An aharness run has three jobs:

Verify the workflow before Codex starts. Invalid FSMs fail early, before the model can begin work.
Keep Codex inside the active state. aharness tells Codex the current state, valid exits, and required submit schema. Codex does the work; aharness validates submitted evidence and decides the next state.
Record the run. Every run writes canonical artifacts under .aharness/runs/<runId>/, including the event log, state history, final artifacts, and data used by the browser view.

The browser UI is the live operator surface. It shows the current state, graph, compact transcript, approvals, and owner-input controls. Use --no-open when you want aharness to serve and print the URL without opening a browser window.

Recorded inspection uses aharness view [run-id]. It reopens a completed run from .aharness/runs without starting Codex or resuming the workflow. Omit the run id to inspect the newest recorded run.

Run directories are sensitive. They can contain raw owner input, browser replies, tool arguments and results, command output, file diffs, approvals, token usage, and workflow context snapshots. Treat .aharness/runs as private runtime evidence, not as a sanitized transcript.

When To Use It

aharness is the middle layer for workflows that need more enforcement than a prompt and less infrastructure than a custom agent platform.

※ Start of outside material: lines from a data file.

-- ==== Sys2Proof/Laws/PerInstr.lean ====
section
/-! SUPPORT. The family EncodeMatchesRow: the word of every well-formed command matches the command's row of the opcode map
of spec/30_encoding.md R80. One lemma per constructor. -/

namespace Sys2Proof.Laws.EncodeMatchesRow

/-- The row of the command is one of the map and accepts the command's word. -/
def Statement (i : Instr) : Prop := i.wellFormed = true → i.row ∈ opcodeMap ∧ i.row.accepts (encode i) = true

theorem feUnpack (rd imm : Nat) : Statement (.feUnpack rd imm) := by
  intro h
  simp only [Instr.wellFormed, Bool.and_eq_true, feIdxOk, immOk, decide_eq_true_eq] at h
  refine ⟨by rw [Instr.row]; decide, ?_⟩
  have em : (0xFF0FF000 : Word) = wordOf 0xff 0x0 0xf 0xf 0x0 := by decide
  have ev : (0x10000000 : Word) = wordOf 0x10 0x0 0x0 0x0 0x0 := by decide
  rw [OpcodeRow.accepts, beq_iff_eq, Instr.row, em, ev]
  exact (accepts_iff (f := ⟨0x10, rd, 0, 0, imm⟩) (m := ⟨0xff, 0x0, 0xf, 0xf, 0x0⟩) (v := ⟨0x10, 0x0, 0x0, 0x0, 0x0⟩)
    (fit_mk (by omega) (by omega) (by omega) (by omega) (by omega))
    (fit_mk (by omega) (by omega) (by omega) (by omega) (by omega))
    (fit_mk (by omega) (by omega) (by omega) (by omega) (by omega))).2
    ⟨land_full8 (by decide : 0x10 < 256), Nat.and_zero _, Nat.zero_and _, Nat.zero_and _, Nat.and_zero _⟩

theorem fePack (imm ra : Nat) : Statement (.fePack imm ra) := by
  intro h
  simp only [Instr.wellFormed, Bool.and_eq_true, feIdxOk, immOk, decide_eq_true_eq] at h
  refine ⟨by rw [Instr.row]; decide, ?_⟩
  have em : (0xFFF0F000 : Word) = wordOf 0xff 0xf 0x0 0xf 0x0 := by decide
  have ev : (0x11000000 : Word) = wordOf 0x11 0x0 0x0 0x0 0x0 := by decide
  rw [OpcodeRow.accepts, beq_iff_eq, Instr.row, em, ev]
  exact (accepts_iff (f := ⟨0x11, 0, ra, 0, imm⟩) (m := ⟨0xff, 0xf, 0x0, 0xf, 0x0⟩) (v := ⟨0x11, 0x0, 0x0, 0x0, 0x0⟩)
    (fit_mk (by omega) (by omega) (by omega) (by omega) (by omega))
    (fit_mk (by omega) (by omega) (by omega) (by omega) (by omega))
    (fit_mk (by omega) (by omega) (by omega) (by omega) (by omega))).2
    ⟨land_full8 (by decide : 0x11 < 256), Nat.zero_and _, Nat.and_zero _, Nat.zero_and _, Nat.and_zero _⟩

theorem feAdd (rd ra rb : Nat) : Statement (.feAdd rd ra rb) := by
  intro h
  simp only [Instr.wellFormed, Bool.and_eq_true, feIdxOk, decide_eq_true_eq] at h
  refine ⟨by rw [Instr.row]; decide, ?_⟩
  have em : (0xFF000FFF : Word) = wordOf 0xff 0x0 0x0 0x0 0xfff := by decide
  have ev : (0x12000000 : Word) = wordOf 0x12 0x0 0x0 0x0 0x0 := by decide
  rw [OpcodeRow.accepts, beq_iff_eq, Instr.row, em, ev]
  exact (accepts_iff (f := ⟨0x12, rd, ra, rb, 0⟩) (m := ⟨0xff, 0x0, 0x0, 0x0, 0xfff⟩) (v := ⟨0x12, 0x0, 0x0, 0x0, 0x0⟩)
    (fit_mk (by omega) (by omega) (by omega) (by omega) (by omega))
    (fit_mk (by omega) (by omega) (by omega) (by omega) (by omega))
    (fit_mk (by omega) (by omega) (by omega) (by omega) (by omega))).2
    ⟨land_full8 (by decide : 0x12 < 256), Nat.and_zero _, Nat.and_zero _, Nat.and_zero _, Nat.zero_and _⟩

theorem feSub (rd ra rb : Nat) : Statement (.feSub rd ra rb) := by
  intro h
  simp only [Instr.wellFormed, Bool.and_eq_true, feIdxOk, decide_eq_true_eq] at h
  refine ⟨by rw [Instr.row]; decide, ?_⟩
  have em : (0xFF000FFF : Word) = wordOf 0xff 0x0 0x0 0x0 0xfff := by decide
  have ev : (0x13000000 : Word) = wordOf 0x13 0x0 0x0 0x0 0x0 := by decide
  rw [OpcodeRow.accepts, beq_iff_eq, Instr.row, em, ev]
  exact (accepts_iff (f := ⟨0x13, rd, ra, rb, 0⟩) (m := ⟨0xff, 0x0, 0x0, 0x0, 0xfff⟩) (v := ⟨0x13, 0x0, 0x0, 0x0, 0x0⟩)
    (fit_mk (by omega) (by omega) (by omega) (by omega) (by omega))
    (fit_mk (by omega) (by omega) (by omega) (by omega) (by omega))
    (fit_mk (by omega) (by omega) (by omega) (by omega) (by omega))).2
    ⟨land_full8 (by decide : 0x13 < 256), Nat.and_zero _, Nat.and_zero _, Nat.and_zero _, Nat.zero_and _⟩

theorem feMul (rd ra rb : Nat) : Statement (.feMul rd ra rb) := by
  intro h
  simp only [Instr.wellFormed, Bool.and_eq_true, feIdxOk, decide_eq_true_eq] at h
  refine ⟨by rw [Instr.row]; decide, ?_⟩
  have em : (0xFF000FFF : Word) = wordOf 0xff 0x0 0x0 0x0 0xfff := by decide
  have ev : (0x14000000 : Word) = wordOf 0x14 0x0 0x0 0x0 0x0 := by decide
  rw [OpcodeRow.accepts, beq_iff_eq, Instr.row, em, ev]
  exact (accepts_iff (f := ⟨0x14, rd, ra, rb, 0⟩) (m := ⟨0xff, 0x0, 0x0, 0x0, 0xfff⟩) (v := ⟨0x14, 0x0, 0x0, 0x0, 0x0⟩)
    (fit_mk (by omega) (by omega) (by omega) (by omega) (by omega))
    (fit_mk (by omega) (by omega) (by omega) (by omega) (by omega))
    (fit_mk (by omega) (by omega) (by omega) (by omega) (by omega))).2
    ⟨land_full8 (by decide : 0x14 < 256), Nat.and_zero _, Nat.and_zero _, Nat.and_zero _, Nat.zero_and _⟩

theorem feSquare (rd ra : Nat) : Statement (.feSquare rd ra) := by
  intro h
  simp only [Instr.wellFormed, Bool.and_eq_true, feIdxOk, decide_eq_true_eq] at h
  refine ⟨by rw [Instr.row]; decide, ?_⟩
  have em : (0xFF00FFFF : Word) = wordOf 0xff 0x0 0x0 0xf 0xfff := by decide
  have ev : (0x15000000 : Word) = wordOf 0x15 0x0 0x0 0x0 0x0 := by decide
  rw [OpcodeRow.accepts, beq_iff_eq, Instr.row, em, ev]
  exact (accepts_iff (f := ⟨0x15, rd, ra, 0, 0⟩) (m := ⟨0xff, 0x0, 0x0, 0xf, 0xfff⟩) (v := ⟨0x15, 0x0, 0x0, 0x0, 0x0⟩)
    (fit_mk (by omega) (by omega) (by omega) (by omega) (by omega))
    (fit_mk (by omega) (by omega) (by omega) (by omega) (by omega))
    (fit_mk (by omega) (by omega) (by omega) (by omega) (by omega))).2
    ⟨land_full8 (by decide : 0x15 < 256), Nat.and_zero _, Nat.and_zero _, Nat.zero_and _, Nat.zero_and _⟩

| Use | Better fit | | --- | --- | | Ordered phases: plan, approve, execute, verify, repair, report | One-shot prompts and tiny edits | | Typed submissions and required evidence | Manual sessions where the owner steers every turn | | Owner approvals and policy hooks | General unconstrained agent orchestration | | Reusable workflows packaged as commands | Teams ready to build and own a full custom runtime |

The core package provides mechanisms, not one team's process. Workflow opinions belong in your FSMs, examples, or installable FSM packages.

Common Commands

aharness init --dir <path>
aharness verify <file.fsm.ts|command>
aharness visualize <file.fsm.ts|command>
aharness run <file.fsm.ts|command> --help
aharness run [--ask|--yolo] [--no-open] <file.fsm.ts|command> [--<input-flag> <value>]...
aharness view [run-id]
aharness doctor
aharness install <source>

When the standard CI environment variable is set to a truthy value, aharness verify skips Codex-backed model catalog validation so structural FSM verification can run in environments without a Codex app-server. All other static verifier checks still run.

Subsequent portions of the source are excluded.